The Asinelli tower was built between 1109-1119, and partnered with the Garisenda Tower which makes the iconic Bologna skyline and the Two Towers. The taller of the towers stands at 97.2 metres, where visitors can climb nearly 500 steps to the top, and the smaller, which is leaning slightly – clearly an Italian trait – stands at just 47 metres tall.
This climb is not for those with physical disabilities or those scared of heights, as although the climb is not bad nor the views at the top, the descent down those old and tiny wooden stairs is very questionable. I was very worried I would slip and go tumbling down, plus the lighting was not helpful either. The best time to visit this tower would be winter, where you do not turn into a puddle. At least I got my exercise in for the day, and can say I climbed the tallest leaning tower in Italy during a deadly heatwave.
Museo della Storia
This was not the museum I was trying to see, as I was aiming for the Museo di Palazzo Pepoli Campogrande, an art museum, however there were building works occurring in the building and I was very confused and it was not until I paid for the history museum that I realised. Regardless, this was still a great museum! A lot of it I did not understand as it is in Italian, and although some of the rooms have brief overviews in multiple languages, this was not in as much detail. The museum takes visitors from the beginning of Bologna’s existence during the roman period, through battles and reconstruction, through the medieval period, the world wars, and up to the present day.
The set up of this museum is very confusing and filled with lots ‘random’ sections, but it all comes together to create one cohesive story. Such as a Ducati motorbike, incredible pieces of art of the city, music and the composers, which all finished with a room filled with sculptures of significant women in Bologna’s history.
Palazzo Albergati
This art gallery was a stark contrast to the rest of the city, with its modern exhibitions and photography rather than paintings and sculptures. When I visited they had two exhibitions on, one being Sicily in the period of 1959-1961, and the other of Vincent Peters’ “timeless time”, which shows the beauty of black and white photography, fashion, models and beauty.
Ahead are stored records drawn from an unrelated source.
-- ==== Sys2Proof/Safety.lean ====
section
/-! DEFINITION. What a safe run is: the invariant of the block's state, and what the host sees of a
completed operation. -/

namespace Sys2Proof.Machine

/-- A step that neither faults nor refuses. -/
def Continues (s : State) : Prop := ∃ t, step s = .next t

/-- So many steps of the machine: `Host.Core.run` of it (Laws/Step.lean proves the two equal). -/
def runSteps : Nat → State → Host.Outcome State Fault Refusal
  | 0, s => .next s
  | k + 1, s =>
    match step s with
    | .next t => runSteps k t
    | .fault r => .fault r
    | .refused r => .refused r

/-- The capacities are legal parameters (00_scope.md R9). -/
def State.legalCaps (s : State) : Prop :=
  s.inCap.toNat ≤ 2 ^ 30 ∧ s.outCap.toNat ≤ 2 ^ 30

/-- What no engine turn and no command writes: the constants, IN_LEN, IN, and what the host has read
(10_state.md R26, R32). -/
def SameInput (s t : State) : Prop :=
  t.inCap = s.inCap ∧ t.outCap = s.outCap ∧ t.inLen = s.inLen ∧ t.inBuf = s.inBuf ∧
    t.responses = s.responses ∧ t.resets = s.resets

/-- What every state the block can reach satisfies. -/
structure Inv (s : State) : Prop where
  /-- The capacities are legal (00_scope.md R9). -/
  inCap_le : s.inCap.toNat ≤ 2 ^ 30
  outCap_le : s.outCap.toNat ≤ 2 ^ 30
  /-- An operation runs exactly while BUSY (10_state.md R33). -/
  busy_iff : s.busy = true ↔ s.op ≠ .none
  /-- BUSY and DONE are never both 1 (10_state.md R25). -/
  busy_not_done : s.busy = true → s.done = false
  /-- ERR ≠ 0 implies DONE (10_state.md R25). -/
  err_done : s.err ≠ .noError → s.done = true
  /-- After an error completion OUT_LEN is 0 (60_exceptions.md R205). -/
  err_outLen : s.err ≠ .noError → s.outLen = 0#32
  /-- After a completion without error ERR_POS is 0 (10_state.md R30). -/
  ok_errPos : s.done = true → s.err = .noError → s.errPos = 0#32
  /-- Before the first command OUT_LEN and ERR_POS are 0 (70_reset_and_hazards.md R230). -/
  fresh : s.busy = false → s.done = false → s.outLen = 0#32 ∧ s.errPos = 0#32
  /-- IN's storage is in canonical form, inside IN[0..IN_CAP) (10_state.md R32). -/
  in_wf : Memory.wf s.inBuf = true
  in_bound : ∀ c ∈ s.inBuf, c.1 < s.inCap.toNat
  /-- While an operation runs OUT holds exactly its Puts, in OUT[0..opos) (42_command.md R166). -/
  out_busy : s.busy = true → s.outBuf.map Prod.fst = List.range s.opos.toNat
  opos_le : s.busy = true → s.opos.toNat ≤ s.outCap.toNat
  /-- After a success OUT holds exactly OUT[0..OUT_LEN) (42_command.md R167). -/
  out_done : s.done = true → s.err = .noError → s.outBuf.map Prod.fst = List.range s.outLen.toNat
  outLen_le : s.done = true → s.outLen.toNat ≤ s.outCap.toNat
  /-- Otherwise no byte of OUT holds a stored value (60_exceptions.md R205, 70_reset_and_hazards.md R231). -/
  out_none : s.busy = false → (s.done = false ∨ s.err ≠ .noError) → s.outBuf = []
  /-- The length check was passed at the start (42_command.md R163). -/
  inLen_le : s.busy = true → s.inLen.toNat ≤ s.inCap.toNat
  /-- The scan index is in 0..N (10_state.md R36). -/
  ipos_le : s.busy = true → s.ipos.toNat ≤ s.inLen.toNat
  /-- The encoder has an open chunk once it has read a byte (40_encode.md R104, R105). -/
  enc_open : s.op = .enc → (s.eOpen = true ↔ s.ipos ≠ 0#32)
  /-- A DECODE that runs has input (41_decode.md R132). -/
  dec_nonempty : s.op = .dec → s.inLen ≠ 0#32
  /-- Between turns a DECODE stands at the first byte of a record, which is no marker (41_decode.md
  R139, R140; log 1). -/
  dec_boundary : s.op = .dec → s.ipos.toNat < s.inLen.toNat → s.isMarker s.currentByte = false

/-- What the host sees of a completed command (42_command.md R168): STATUS, OUT_LEN, ERR_POS and the
stored bytes of `OUT[0..OUT_LEN)`. -/
structure HostResult where
  status : Word
  outLen : Word
  errPos : Word
  out : List (Option Byte)
deriving DecidableEq, Repr

def State.result (s : State) : HostResult :=
  ⟨s.statusWord, s.outLen, s.errPos, s.outputSeq⟩

/-- The rows of 42_command.md R168 for an operation that started. -/
def expectedResult : Codec.Bounded → HostResult
  | .ok out => ⟨0x00000002#32, BitVec.ofNat 32 out.length, 0#32, out.map some⟩
  | .malformed p => ⟨0x00000006#32, 0#32, BitVec.ofNat 32 p, []⟩
  | .overflow p => ⟨0x0000000A#32, 0#32, BitVec.ofNat 32 p, []⟩

end Sys2Proof.Machine
end

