/-- 40_encode.md R108: OVERFLOW is raised exactly when |enc(x)| > OUT_CAP, and otherwise the bytes written
are exactly enc(x). -/
def Obligations.EncoderOverflowsExactlyAboveCapacity : Prop :=
  ∀ (cap : Nat) (x : List Byte),
    ((enc x).length ≤ cap → encBounded cap x = .ok (enc x)) ∧
    (cap < (enc x).length → ∃ p, p ≤ x.length ∧ encBounded cap x = .overflow p)

/-- 41_decode.md R138, 60_exceptions.md R207: the bounded decoder writes `out` when it fits and overflows
when it does not; a malformed stream ends in MALFORMED unless an earlier step overflows. -/
def Obligations.DecoderOverflowsExactlyAboveCapacity : Prop :=
  ∀ (cap : Nat) (y : List Byte),
    (∀ out, dec y = .ok out → out.length ≤ cap → decBounded cap y = .ok out) ∧
    (∀ out, dec y = .ok out → cap < out.length → ∃ p, p < y.length ∧ decBounded cap y = .overflow p) ∧
    (∀ p, dec y = .malformed p →
      decBounded cap y = .malformed p ∨ ∃ q, q < p ∧ decBounded cap y = .overflow q)
end

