-- ==== Sys2Proof/Laws/Memory.lean ====
section
/-! SUPPORT. The laws of the byte memories: read after write, the canonical form, and consecutive stores. -/

namespace Sys2Proof.Machine

@[simp] theorem Memory.get?_nil (i : Nat) : Memory.get? [] i = none := rfl

@[simp] theorem Memory.get?_set_same (m : List Host.Cell) (i : Nat) (b : Byte) :
    Memory.get? (Memory.set m i b) i = some b := by
  induction m with
  | nil => simp [Memory.set, Memory.get?]
  | cons c m ih =>
    obtain ⟨k, v⟩ := c
    by_cases h : i < k
    · simp [Memory.set, Memory.get?, h]
    · by_cases h' : i = k
      · simp [Memory.set, Memory.get?, h']
      · simp [Memory.set, Memory.get?, h, h', Ne.symm h', ih]

theorem Memory.get?_set_ne (m : List Host.Cell) {i j : Nat} (b : Byte) (h : j ≠ i) :
    Memory.get? (Memory.set m i b) j = Memory.get? m j := by
  induction m with
  | nil => simp [Memory.set, Memory.get?, Ne.symm h]
  | cons c m ih =>
    obtain ⟨k, v⟩ := c
    by_cases h1 : i < k
    · simp [Memory.set, Memory.get?, h1, Ne.symm h]
    · by_cases h2 : i = k
      · subst h2; simp [Memory.set, Memory.get?, Ne.symm h]
      · simp [Memory.set, Memory.get?, h1, h2, ih]

/-- Read after one write, both cases at once. -/
theorem Memory.get?_set (m : List Host.Cell) (i j : Nat) (b : Byte) :
    Memory.get? (Memory.set m i b) j = if j = i then some b else Memory.get? m j := by
  by_cases h : j = i
  · subst h; simp
  · simp [h, Memory.get?_set_ne m b h]

/-- Read after consecutive writes. -/
theorem Memory.get?_setAll (bs : List Byte) (m : List Host.Cell) (i j : Nat) :
    Memory.get? (Memory.setAll m i bs) j =
      if i ≤ j ∧ j < i + bs.length then bs[j - i]? else Memory.get? m j := by
  induction bs generalizing m i with
  | nil =>
    rw [if_neg (by simp only [List.length_nil]; omega)]
    cases m <;> rfl
  | cons b bs ih =>
    rw [Memory.setAll, ih, Memory.get?_set]
    simp only [List.length_cons]
    by_cases h : j = i
    · subst h; simp
    · by_cases h1 : i + 1 ≤ j ∧ j < i + 1 + bs.length
      · obtain ⟨k, rfl⟩ : ∃ k, j = i + 1 + k := ⟨j - (i + 1), by omega⟩
        rw [if_pos h1, if_pos (by omega), show i + 1 + k - (i + 1) = k by omega,
          show i + 1 + k - i = k + 1 by omega, List.getElem?_cons_succ]
      · rw [if_neg h1, if_neg h, if_neg (by omega)]

@[simp] theorem Memory.setAll_nil (m : List Host.Cell) (i : Nat) : Memory.setAll m i [] = m := by
  cases m <;> rfl

theorem Memory.setAll_append (bs cs : List Byte) (m : List Host.Cell) (i : Nat) :
    Memory.setAll m i (bs ++ cs) = Memory.setAll (Memory.setAll m i bs) (i + bs.length) cs := by
  induction bs generalizing m i with
  | nil => simp
  | cons b bs ih => simp [Memory.setAll, ih]; congr 1; omega

/-! ### The canonical form -/

/-- Every index of a memory in canonical form after its first is larger. -/
theorem Memory.wf_cons_lt {k : Nat} {v : Byte} {m : List Host.Cell} (h : Memory.wf ((k, v) :: m) = true) :
    Memory.wf m = true ∧ ∀ c ∈ m, k < c.1 := by
  induction m generalizing k v with
  | nil => simp [Memory.wf]
  | cons c m ih =>
    obtain ⟨j, w⟩ := c
    simp only [Memory.wf, Bool.and_eq_true, decide_eq_true_eq] at h
    refine ⟨h.2, fun c hc => ?_⟩
    rcases List.mem_cons.1 hc with rfl | hc
    · exact h.1
    · exact Nat.lt_trans h.1 ((ih h.2).2 c hc)

/-- The converse: prepending a smaller index keeps the form. -/
theorem Memory.wf_cons {k : Nat} {v : Byte} {m : List Host.Cell} (h : Memory.wf m = true)
    (hk : ∀ c ∈ m, k < c.1) : Memory.wf ((k, v) :: m) = true := by
  cases m with
  | nil => rfl
  | cons c m =>
    obtain ⟨j, w⟩ := c
    simp only [Memory.wf, Bool.and_eq_true, decide_eq_true_eq]
    exact ⟨hk (j, w) (by simp), h⟩

/-- The indices listed after a write are the old ones and the written one. -/
theorem Memory.mem_set {m : List Host.Cell} {i : Nat} {b : Byte} {c : Host.Cell}
    (h : c ∈ Memory.set m i b) : c = (i, b) ∨ c ∈ m := by
  induction m with
  | nil => simpa [Memory.set] using h
  | cons d m ih =>
    obtain ⟨k, v⟩ := d
    simp only [Memory.set] at h
    split at h
    · simpa using h
    · split at h
      · rcases List.mem_cons.1 h with h | h
        · exact .inl h
        · exact .inr (List.mem_cons_of_mem _ h)
      · rcases List.mem_cons.1 h with h | h
        · exact .inr (h ▸ List.mem_cons_self ..)
        · exact (ih h).imp_right (List.mem_cons_of_mem _)

/-- A write keeps the canonical form. -/
theorem Memory.wf_set {m : List Host.Cell} (h : Memory.wf m = true) (i : Nat) (b : Byte) :
    Memory.wf (Memory.set m i b) = true := by
  induction m with
  | nil => rfl
  | cons c m ih =>
    obtain ⟨k, v⟩ := c
    obtain ⟨hm, hk⟩ := Memory.wf_cons_lt h
    simp only [Memory.set]
    split
    · next hlt =>
      refine Memory.wf_cons h fun c hc => ?_
      rcases List.mem_cons.1 hc with rfl | hc
      · exact hlt
      · exact Nat.lt_trans hlt (hk c hc)
    · split
      · next heq => exact Memory.wf_cons hm (heq ▸ hk)
      · next h1 h2 =>
        refine Memory.wf_cons (ih hm) fun c hc => ?_
        rcases Memory.mem_set hc with rfl | hc
        · show k < i
          omega
        · exact hk c hc

/-- Consecutive writes keep the canonical form. -/
theorem Memory.wf_setAll {m : List Host.Cell} (h : Memory.wf m = true) (i : Nat) (bs : List Byte) :
    Memory.wf (Memory.setAll m i bs) = true := by
  induction bs generalizing m i with
  | nil => simpa using h
  | cons b bs ih => exact ih (Memory.wf_set h i b) (i + 1)

/-- Both buffers are in canonical form after reset. -/
theorem Memory.wf_reset :
    Memory.wf State.reset.inBuf = true ∧ Memory.wf State.reset.outBuf = true := ⟨rfl, rfl⟩

/-! ### A memory that lists exactly the first n indices -/

/-- A write at an index above every listed one lists it last. -/
theorem Memory.keys_set_end {m : List Host.Cell} {i : Nat} (b : Byte) (h : ∀ c ∈ m, c.1 < i) :
    (Memory.set m i b).map Prod.fst = m.map Prod.fst ++ [i] := by
  induction m with
  | nil => rfl
  | cons c m ih =>
    obtain ⟨k, v⟩ := c
    have hk : k < i := h (k, v) (by simp)
    simp only [Memory.set, show ¬ i < k by omega, show ¬ i = k by omega, if_false, List.map_cons,
      List.cons_append, ih fun c hc => h c (List.mem_cons_of_mem _ hc)]

/-- A write just above indices 0..n-1 makes it 0..n. -/
theorem Memory.keys_set_range {m : List Host.Cell} {n : Nat} (b : Byte)
    (h : m.map Prod.fst = List.range n) :
    (Memory.set m n b).map Prod.fst = List.range (n + 1) := by
  rw [Memory.keys_set_end b, h, List.range_succ]
  intro c hc
  have : c.1 ∈ m.map Prod.fst := List.mem_map_of_mem hc
  simpa [h] using this

theorem Memory.keys_setAll_range {m : List Host.Cell} {n : Nat} (bs : List Byte)
    (h : m.map Prod.fst = List.range n) :
    (Memory.setAll m n bs).map Prod.fst = List.range (n + bs.length) := by
  induction bs generalizing m n with
  | nil => simpa using h
  | cons b bs ih =>
    rw [Memory.setAll, ih (Memory.keys_set_range b h), List.length_cons]
    congr 1; omega

/-- Listed indices are exactly those that have a stored byte. -/
theorem Memory.get?_isSome_iff (m : List Host.Cell) (i : Nat) :
    (Memory.get? m i).isSome = true ↔ i ∈ m.map Prod.fst := by
  induction m with
  | nil => simp
  | cons c m ih =>
    obtain ⟨k, v⟩ := c
    by_cases h : k = i
    · simp [Memory.get?, h]
    · simp [Memory.get?, h, ih, Ne.symm h]

end Sys2Proof.Machine
end

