/-! ### The register window -/

/-- Settles O9: CMD and IN_LEN are the only registers that take a write, and an access of another width
or alignment is no defined register access. -/
theorem registerWindowAccesses : Obligations.RegisterWindowAccesses := by
  refine ⟨fun s => ⟨rfl, rfl, rfl, rfl, rfl, rfl, rfl, rfl, fun a hlo hhi halign => ?_⟩,
    fun s a d rest hhi halign h => ⟨?_, ?_, fun hcmd hlen => ?_⟩,
    fun s w a d rest hhi hkind => ?_⟩
  · rw [readPort_register (by omega) halign, readRegister_reserved hlo]
  · rintro rfl
    rw [step_cons h, eventTurn_access, accessTurn_command]
  · rintro rfl hb
    rw [step_write_inLen h, if_neg (by simp [hb])]
  · exact step_write_ignored h (by omega) (fun e => hcmd (BitVec.eq_of_toNat_eq e))
      fun e => hlen (BitVec.eq_of_toNat_eq e)
  · have hreg : a.toNat < 0x1000 := by omega
    have hundef : registerAccess w a.toNat = false := by
      simpa [registerAccess, imp_iff_not_or] using hkind
    exact ⟨readPort_undefined hreg hundef, fun h => step_write_undefined h hreg hundef⟩

/-! ### The IN window -/

/-- IN after the host has stored one byte (10_state.md R40, 20_memory.md R52). -/
theorem inByte_set {s t : State} {i : Nat} {b : Byte} (hbuf : t.inBuf = Memory.set s.inBuf i b)
    (hresets : t.resets = s.resets) (k : Nat) :
    t.inByte k = if k = i then b else s.inByte k := by
  rw [State.inByte, hbuf, hresets, Memory.get?_set]
  split <;> rfl

/-- Settles O11: the access falls on byte i of IN, where only a byte write while idle stores. -/
theorem inWindowAccesses : Obligations.InWindowAccesses := by
  intro s i hcaps hi
  have hr := region_in hcaps hi
  refine ⟨by simp [readPort_in hr], by simp [readPort_in hr], by simp [readPort_in hr],
    fun w d rest h => ⟨?_, fun hign => ?_⟩⟩
  · rintro rfl hb
    have hset := inByte_set (s := s) (i := i) (b := d.setWidth 8)
      (t := { s.withInput rest with inBuf := Memory.set s.inBuf i (d.setWidth 8) }) rfl rfl
    refine ⟨_, by rw [step_write_in h hr, if_pos ⟨rfl, hb⟩], ?_, fun k hk => ?_, rfl⟩
    · rw [hset, if_pos rfl]
    · rw [hset, if_neg hk]
  · rw [step_write_in h hr, if_neg]
    rintro ⟨rfl, hb⟩
    simp [hb] at hign

/-! ### The OUT window -/

/-- A readable byte of OUT reads as what is stored there (20_memory.md R53). -/
theorem readOut_stored {s : State} {j : Nat} {b : Byte} (hread : s.outReadable = true)
    (hj : j < s.outLen.toNat) (hb : Memory.get? s.outBuf j = some b) :
    readOut s j = .word (b.setWidth 32) := by
  simp [readOut, hread, hj, hb]

/-- No byte at or above OUT_LEN is readable (20_memory.md R53). -/
theorem readOut_above {s : State} {j : Nat} (hj : s.outLen.toNat ≤ j) : readOut s j = .any := by
  simp [readOut, Nat.not_lt.2 hj]

/-- After a success every byte below OUT_LEN is stored (42_command.md R167). -/
theorem Inv.exists_out_byte {s : State} (hI : Inv s) (hd : s.done = true) (he : s.err = .noError)
    {j : Nat} (hj : j < s.outLen.toNat) : ∃ b, Memory.get? s.outBuf j = some b := by
  obtain ⟨out, hlen, hget⟩ := Memory.get?_of_keys_range (hI.out_done hd he)
  exact ⟨out[j], by rw [hget, List.getElem?_eq_getElem]⟩

/-- Settles O12: below OUT_LEN after a success the byte is stored by the invariant; otherwise OUT is not
readable or the index is past its end. -/
theorem outWindowAccesses : Obligations.OutWindowAccesses := by
  intro s j hI hj
  have hr := region_out ⟨hI.inCap_le, hI.outCap_le⟩ hj
  refine ⟨fun hb hd he hlen => ?_, fun hany => ?_, by simp [readPort_out hr],
    by simp [readPort_out hr], fun w d rest h => step_write_out h hr⟩
  · obtain ⟨b, hget⟩ := hI.exists_out_byte hd he hlen
    have hread : s.outReadable = true := by simp [State.outReadable, hb, hd, he]
    exact ⟨b, hget, by rw [readPort_out hr, if_pos rfl, readOut_stored hread hlen hget]⟩
  · rw [readPort_out hr, if_pos rfl]
    rcases hany with hb | hd | he | hlen
    · exact readOut_any (by simp [State.outReadable, hb]) j
    · exact readOut_any (by simp [State.outReadable, hd]) j
    · exact readOut_any (by simp [State.outReadable, he]) j
    · exact readOut_above hlen

/-! ### Unmapped offsets -/

/-- Settles O13: the offset's first byte is unmapped, where a read is 0 and a write is ignored. -/
theorem unmappedOffsetsReadZero : Obligations.UnmappedOffsetsReadZero := by
  intro s a hreg hin hout w
  have hr := region_unmapped hreg hin hout
  have hread := readPort_unmapped hr w
  exact ⟨hread, fun rest h => step_read_word h hread, fun d rest h => step_write_unmapped h hr⟩

/-! ### Reads have no side effect -/

/-- What a read adds to the responses, and whether it draws: a value of the rules without a draw, or the
next free value (20_memory.md R58; log 3). -/
theorem hostRead_response (w : Width) (a : Word) (s : State) : ∃ v d,
    hostRead w a s = { s with responses := v :: s.responses, draws := d } ∧
      ∀ u, readPort s w a = .word u → v = u ∧ d = s.draws := by
  unfold hostRead
  cases readPort s w a with
  | word v => exact ⟨v, s.draws, rfl, by simp⟩
  | any => exact ⟨_, _, rfl, by simp⟩

/-- A write to the port that is no command changes nothing but IN_LEN and IN (20_memory.md R58). -/
theorem hostWrite_form (w : Width) (a d : Word) (s : State) : ∃ n m,
    hostWrite w a d s = { s with inLen := n, inBuf := m } := by
  rcases hostAccess_cases (.write w a d) s with ⟨_, _, h, _⟩ | e | ⟨_, v, _, e⟩ | ⟨_, i, v, _, e⟩
  · cases h
  · exact ⟨s.inLen, s.inBuf, e⟩
  · exact ⟨v, s.inBuf, e⟩
  · exact ⟨s.inLen, Memory.set s.inBuf i v, e⟩

/-- While BUSY a read depends on the STATUS fields, IN and IN_LEN, and the constants only (20_memory.md
R51 to R53). -/
theorem readPort_congr_busy {s t : State} (hs : s.busy = true) (hsame : SameInput s t)
    (hbusy : t.busy = s.busy) (hdone : t.done = s.done) (herr : t.err = s.err)
    (w : Width) (a : Word) : readPort t w a = readPort s w a := by
  have hin := inByte_congr hsame
  obtain ⟨hic, hoc, hlen, _⟩ := hsame
  have hregion : t.region a = s.region a := by simp [State.region, hic, hoc]
  have hreg : ∀ n, readRegister t n = readRegister s n := fun n => by
    simp [readRegister, statusWord_congr hbusy hdone herr, hlen, hic, hoc, hbusy, hs]
  have hout : ∀ j, readOut t j = readOut s j := fun j => by
    rw [readOut_any (s := s) (by simp [State.outReadable, hs]),
      readOut_any (s := t) (by simp [State.outReadable, hbusy, hs])]
  simp [readPort, hregion, hreg, hin, hout]

/-- An engine turn that completes nothing changes no read (20_memory.md R58). -/
theorem readPort_engineTurn {s t : State} (hI : Inv s) (h : engineTurn s = .next t)
    (hop : t.op = s.op) (w : Width) (a : Word) : readPort t w a = readPort s w a := by
  by_cases ho : s.op = .none
  · rw [engineTurn_idle ho] at h
    cases h
    rfl
  · rcases engineTurn_cases h with ⟨hk, hbusy, hdone, herr, _⟩ | ⟨u, _, rfl⟩ | ⟨c, p, _, rfl⟩
    · exact readPort_congr_busy (hI.busy ho) hk.same hbusy hdone herr w a
    · exact absurd hop.symm ho
    · exact absurd hop.symm ho

/-- Settles O14: a read changes only the model's responses and draws, an engine turn that completes
nothing changes no read, and a write that is no command only stores. -/
theorem readsHaveNoSideEffect : Obligations.ReadsHaveNoSideEffect := by
  refine ⟨fun s w a rest h => ?_, fun s t hI h hop w a => readPort_engineTurn hI h hop w a,
    fun s w a d rest hcmd h => ?_⟩
  · obtain ⟨v, d, hread, hval⟩ := hostRead_response w a (s.withInput rest)
    refine ⟨hostRead w a (s.withInput rest), v, ?_, ?_⟩
    · rw [step_cons h, eventTurn_access, accessTurn_other rfl]
      rfl
    · rw [hread]
      exact ⟨rfl, rfl, rfl, hval, fun _ _ => rfl⟩
  · obtain ⟨n, m, hform⟩ := hostWrite_form w a d (s.withInput rest)
    exact ⟨_, step_write h hcmd, by rw [hform]; rfl⟩

/-! ### A completed result stays -/

/-- A step of an idle block that takes no command but NOP takes nothing, a reset or a port access
(10_state.md R33, 42_command.md R161). -/
theorem step_idle_cases {s t : State} (hop : s.op = .none) (h : step s = .next t)
    (hnop : ∀ w rest, s.input = .access (.write .w32 0x004#32 w) :: rest →
      w.extractLsb' 0 2 = 0#2) :
    (∃ rest, t = s.withInput rest) ∨
      (∃ rest, s.input = .reset :: rest ∧ t = applyReset (s.withInput rest)) ∨
      (∃ a rest, t = hostAccess a (s.withInput rest)) := by
  rcases step_cases h with ⟨_, h⟩ | ⟨rest, ⟨_, h⟩ | hreset | ⟨w, hi, h⟩ | ⟨a, _, _, haccess⟩⟩
  · rw [engineTurn_idle hop] at h
    cases h
    exact .inl ⟨s.input, rfl⟩
  · rw [engineTurn_idle (s := s.withInput rest) hop] at h
    cases h
    exact .inl ⟨rest, rfl⟩
  · exact .inr (.inl ⟨rest, hreset⟩)
  · obtain ⟨g, hg⟩ := decodeCommand_nop (hnop w rest hi)
    rw [hg, exec_nop] at h
    cases h
    exact .inl ⟨rest, rfl⟩
  · exact .inr (.inr ⟨a, rest, haccess⟩)
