-- ==== Sys2Proof/Machine/FlagBranch.lean ====
section
/-! DEFINITION. Flag instructions, conditional branches and NOP (44_flag_branch.md R190 to R207). -/

namespace Sys2Proof.Machine

/-! ## Flag instructions (R190 to R197) -/

def execClc (s : State) : Host.Outcome State Fault Refusal :=
  .next (implied (State.setFlag .carry false) s)

def execSec (s : State) : Host.Outcome State Fault Refusal :=
  .next (implied (State.setFlag .carry true) s)

def execCli (s : State) : Host.Outcome State Fault Refusal :=
  .next (implied (State.setFlag .interrupt false) s)

def execSei (s : State) : Host.Outcome State Fault Refusal :=
  .next (implied (State.setFlag .interrupt true) s)

def execCld (s : State) : Host.Outcome State Fault Refusal :=
  .next (implied (State.setFlag .decimal false) s)

def execSed (s : State) : Host.Outcome State Fault Refusal :=
  .next (implied (State.setFlag .decimal true) s)

def execClv (s : State) : Host.Outcome State Fault Refusal :=
  .next (implied (State.setFlag .overflow false) s)

/-! ## Conditional branches (R198 to R206) -/

def execBpl (off : Byte) (s : State) : Host.Outcome State Fault Refusal :=
  .next (branchIf (!s.flag .negative) off s)

def execBmi (off : Byte) (s : State) : Host.Outcome State Fault Refusal :=
  .next (branchIf (s.flag .negative) off s)

def execBvc (off : Byte) (s : State) : Host.Outcome State Fault Refusal :=
  .next (branchIf (!s.flag .overflow) off s)

def execBvs (off : Byte) (s : State) : Host.Outcome State Fault Refusal :=
  .next (branchIf (s.flag .overflow) off s)

def execBcc (off : Byte) (s : State) : Host.Outcome State Fault Refusal :=
  .next (branchIf (!s.flag .carry) off s)

def execBcs (off : Byte) (s : State) : Host.Outcome State Fault Refusal :=
  .next (branchIf (s.flag .carry) off s)

def execBne (off : Byte) (s : State) : Host.Outcome State Fault Refusal :=
  .next (branchIf (!s.flag .zero) off s)

def execBeq (off : Byte) (s : State) : Host.Outcome State Fault Refusal :=
  .next (branchIf (s.flag .zero) off s)

/-! ## No operation (R207) -/

def execNop (s : State) : Host.Outcome State Fault Refusal :=
  .next (implied id s)

end Sys2Proof.Machine
end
I chose to view Peters’ exhibit, as I have always loved black and white photography, but seeing this exhibition sparked my love for it again, the beauty that shines through without the distraction of colour. I love colour, however the elegance of his style of art was inspiring and influenced me to edit my photos this way.
Bologna, the city of churches, was an incredible experience. I have been to Italy before, to the north in the alps, Florence, and Rome, and although the last two are the closest in terms of history and culture, but even then its so vastly different. Italian culture is so different in each section of the country, but still so distinctly Italy when they come together with their similarities.
Although I was only in this beautiful city for 32 hours, I accomplished a lot and do not think more than a few days is necessary, but Bologna is known for its food, such as the Spaghetti Bolognese but also other pasta’s, cheeses, and meats.
Bologna will always hold a special place in my heart, as it’s the place I found out the grade I was graduating with, standing sweating in the sun, stressing because I could not figure out how to find my grade, whilst waiting to climb the dreaded tower.